If the taxpayer denies irregularities and there are other risks attached to the returns, you should ask the taxpayer to provide all the relevant information or documents that will help you to address the risks or corroborate any explanations that are given by the taxpayer. You may need to use information powers, if you have not already done so, see CH23500.
How and when do I begin to consider penalties?
In general, bringing the tax, NIC’s and penalties into charge depends on being able to demonstrate that there has been fraudulent/negligent or deliberate/careless behaviour. An important part of a meeting involves considering culpability generally and the consequences for the taxpayer.
Remember that, where penalties are concerned, the onus of proof falls upon HMRC to demonstrate that they are liable to penalties. You must therefore have sufficient evidence that may need to be presented to a tribunal, to support culpability in general and the behaviour that is relevant to the penalty. If you need to gather any additional evidence, you should explain clearly what you need to know and why.
Once you have sufficient evidence, depending on what stage you are at in your enquiry, you should establish culpability by explaining to the taxpayer what facts and evidence support your view. The discussion of culpability must be recorded in the meeting notes and identified in any reports that you need to make to your manager or authorising officer.

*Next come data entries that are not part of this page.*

theorem witness_attestation :
    let v := responder { freshSpdm with version := true }
    let c := responder { freshSpdm with version := true, capabilities := true }
    let a := responder { freshSpdm with version := true, capabilities := true, algorithms := true, lastSigned := some 0 }
    (attests served ∧ attests v ∧ attests c ∧ attests a ∧ (served.spdmOf 0).version = false ∧ (served.spdmOf 0).capabilities = false ∧ (served.spdmOf 0).algorithms = false ∧
      (v.spdmOf 0).version = true ∧ (c.spdmOf 0).capabilities = true ∧ (a.spdmOf 0).algorithms = true ∧ (a.spdmOf 0).lastSigned = some 0 ∧ (served.spdmOf 0).lastSigned = none) := by decide +kernel
theorem witness_sessions :
    let s := responder { freshSpdm with algorithms := true, handshaking := [3], sessions := [4] }
    let k := { s with security := { s.security with ide := [(2, { programmed := true, secure := true, keyGen := 1 })] } }
    (attests s ∧ attests k ∧ (s.spdmOf 0).algorithms = true ∧ 3 ∈ (s.spdmOf 0).handshaking ∧ 5 ∉ (s.spdmOf 0).handshaking ∧ 4 ∈ (s.spdmOf 0).sessions ∧
      5 ∉ (s.spdmOf 0).sessions ∧ (k.spdmOf 0).sessions ≠ [] ∧ (served.spdmOf 0).sessions = [] ∧
      (fmGet k.security.ide 2 { programmed := false, secure := false, keyGen := 0 }).programmed = true ∧ (fmFind k.security.ide 2).isSome = true ∧
      (setReg 0x4C 0 1 k).reg 0x4C 0 0 = 1) := by decide +kernel
theorem witness_sideband :
    (served.power.on = true ∧ (7 : Word32).toNat % 4 = 3 ∧ (0x101 : Word32).toNat % 4 ≠ 3 ∧ served.security.state ≠ .retired ∧ (inState .retired).security.state = .retired ∧
      (inState .retired).power.on = true ∧ ({ isRow := true, quad := 3, layer := 7, bank := 1023, line := 0 } : Repair).wf = true) := by decide +kernel
theorem witness_reference :
    let on := { setReg 0x10004 0 1 served with clock := { freshClock with refPresent := true } }
    let later := { served with clock := { freshClock with count := 2000000000 * 2 ^ 48 } }
    let worker := { served with junction := { freshJunction with role := .worker } }
    (on.answers = true ∧ on.reg 0x10004 0 0 = 1 ∧ on.clock.refPresent = true ∧ on.junction.role = .standalone ∧ served.reg 0x10004 0 0 ≠ 1 ∧
      served.clock.refPresent = false ∧ later.clock.lastPulse < later.now / 65536 / 1000000000 ∧ served.now / 65536 / 1000000000 ≤ served.clock.lastPulse ∧
      served.exposed = true ∧ (7 : Word64).toNat ≠ served.reg 0x10028 0 0 ∧ ({ served with seals := 2 } : State).seals.getLsbD 1 = true ∧ served.seals.getLsbD 1 = false ∧
      worker.exposed = true ∧ (withCtx 0 .prompt served).exposed = true ∧ ((withCtx 0 .prompt served).ctxs.any fun c => c.2.state.live) = true) := by decide +kernel
theorem witness_time_exchange :
    let h : MsgHead := { source := 5, tag := 9, epoch := 0, address := 0, length := 0, tenant := 0, step := 0 }
    let o : Outstanding := { destination := 5, tag := 9, op := 4, resolving := false, retried := false }
    let w := { served with junction := { freshJunction with role := .worker, managerId := 5, outstanding := [o] }, clock := { freshClock with exchange := some 1 } }
    let m := { served with junction := { freshJunction with role := .manager } }
    (h.wf = true ∧ served.junction.role = .standalone ∧ w.answers = true ∧ w.junction.role = .worker ∧ w.clock.exchange = some 1 ∧ requestOf w 5 9 = some o ∧
      m.junction.role = .manager ∧ h.epoch = m.junction.epoch ∧ ({ h with epoch := 1 } : MsgHead).epoch ≠ m.junction.epoch ∧
      (w.junction.outstanding.filter fun x => x.destination == w.junction.managerId).length < 4096 ∧ w.ctxs = []) := by decide +kernel
/-- Port 0 in this condition. -/
def portIn (y : Port) : State := { served with ports := [(0, y)] }
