theorem performRd_completes_iff (n : Nat) (s : State) : (∃ t, performRd n s = .next t) ↔ rdWf n = true := by
  cases hreg : regOfNumber n with
  | none => simp [performRd_of_none hreg, rdWf, hreg]
  | some r =>
    cases hr : regShape r with
    | port => simp [performRd_of_not_buffer hreg, rdWf, hreg, hr]
    | scalar w => simp [performRd_of_not_buffer hreg, rdWf, hreg, hr]
    | buffer k => simp [performRd_of_buffer hreg hr, rdWf, hreg, hr]

theorem performRdOctet_completes_iff (n i : Nat) (s : State) :
    (∃ t, performRdOctet n i s = .next t) ↔ octetWf n i = true := by
  cases hreg : regOfNumber n with
  | none => simp [performRdOctet_of_none hreg, octetWf, hreg]
  | some r =>
    cases hr : regShape r with
    | port => simp [performRdOctet_of_not_buffer hreg, octetWf, hreg, hr]
    | scalar w => simp [performRdOctet_of_not_buffer hreg, octetWf, hreg, hr]
    | buffer k => by_cases hi : i < k <;> simp [performRdOctet_of_buffer hreg hr, octetWf, hreg, hr, hi]

/-- Settles O12: action by action, what completes is what `HostAction.wf` says. -/
theorem hostActionsCompleteExactlyWhenWellFormed : Obligations.HostActionsCompleteExactlyWhenWellFormed := by
  intro s a rest hpending
  rw [step_of_pending hpending]
  cases a with
  | wr n v => exact performWr_completes_iff n v _
  | wrOctet n i v => exact performWrOctet_completes_iff n i v _
  | rd n => exact performRd_completes_iff n _
  | rdOctet n i => exact performRdOctet_completes_iff n i _
  | cmd w => exact (runCommand_completes_iff w _).trans (decide_eq_true_iff (p := w < 2 ^ 8)).symm
  | reset => exact iff_of_true ⟨_, rfl⟩ rfl

/-- Settles O13: each refusal is a branch of the action's own equation. -/
theorem actionsOutsideTheAlphabetAreRefused : Obligations.ActionsOutsideTheAlphabetAreRefused := by
  refine ⟨?_, ?_, ?_, ?_, ?_, ?_, ?_⟩
  · intro s rest n v i hn h
    have hreg := regOfNumber_of_ge hn
    obtain h | h | h | h := h
    · exact (step_of_pending h).trans (performWr_of_none hreg)
    · exact (step_of_pending h).trans (performWrOctet_of_none hreg)
    · exact (step_of_pending h).trans (performRd_of_none hreg)
    · exact (step_of_pending h).trans (performRdOctet_of_none hreg)
  · intro s rest n r w v hreg hr hv h
    rw [step_of_pending h, perform, performWr_of_scalar hreg hr, if_neg (Nat.not_lt.mpr hv)]
  · intro s rest n r k i v hreg hr hi hv h
    rw [step_of_pending h, perform, performWrOctet_of_buffer hreg hr, if_pos hi,
      if_neg (show ¬ v < 2 ^ 8 from Nat.not_lt.mpr hv)]
  · intro s rest w hw h
    exact (step_command h).trans (runCommand_too_wide hw _)
  · intro s rest n r k i v hreg hr hi h
    obtain h | h := h
    · rw [step_of_pending h, perform, performWrOctet_of_buffer hreg hr, if_neg (Nat.not_lt.mpr hi)]
    · rw [step_of_pending h, perform, performRdOctet_of_buffer hreg hr, if_neg (Nat.not_lt.mpr hi)]
  · intro s rest n r k v hreg hr h
    obtain h | h := h
    · exact (step_of_pending h).trans (performWr_of_buffer hreg hr)
    · exact (step_of_pending h).trans (performRd_of_buffer hreg hr)
  · intro s rest n r i v hreg hr h
    obtain h | h := h
    · exact (step_of_pending h).trans (performWrOctet_of_not_buffer hreg hr)
    · exact (step_of_pending h).trans (performRdOctet_of_not_buffer hreg hr)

If culpability is accepted by the taxpayer, you should explain the general consequences in terms of tax, NIC, interest and penalties, even if you are not able to quantify the amounts involved or reach an agreed settlement at the meeting.
What do I do if the taxpayer disputes culpability?
If the taxpayer does not agree with your proposed basis for settlement, you should continue to try and resolve any disputes with the taxpayer, and gather any further evidence that may be required. If you cannot reach agreement you will probably have to proceed by issuing amendments/assessments with your manager’s approval, where the dispute cannot be resolved. Whether and when to continue with your enquiry should be determined by the Litigation and Settlement Strategy, see CH40000.
If the taxpayer disputes the level of culpability alleged, but is prepared to settle by contract settlement and make an offer equal to, your basis for settlement, you can suggest that they make the offer by reference to the HMRC allegation without admitting any failure in the letter of offer. If they agree, you can amend the wording of the letter of offer, see EM6338.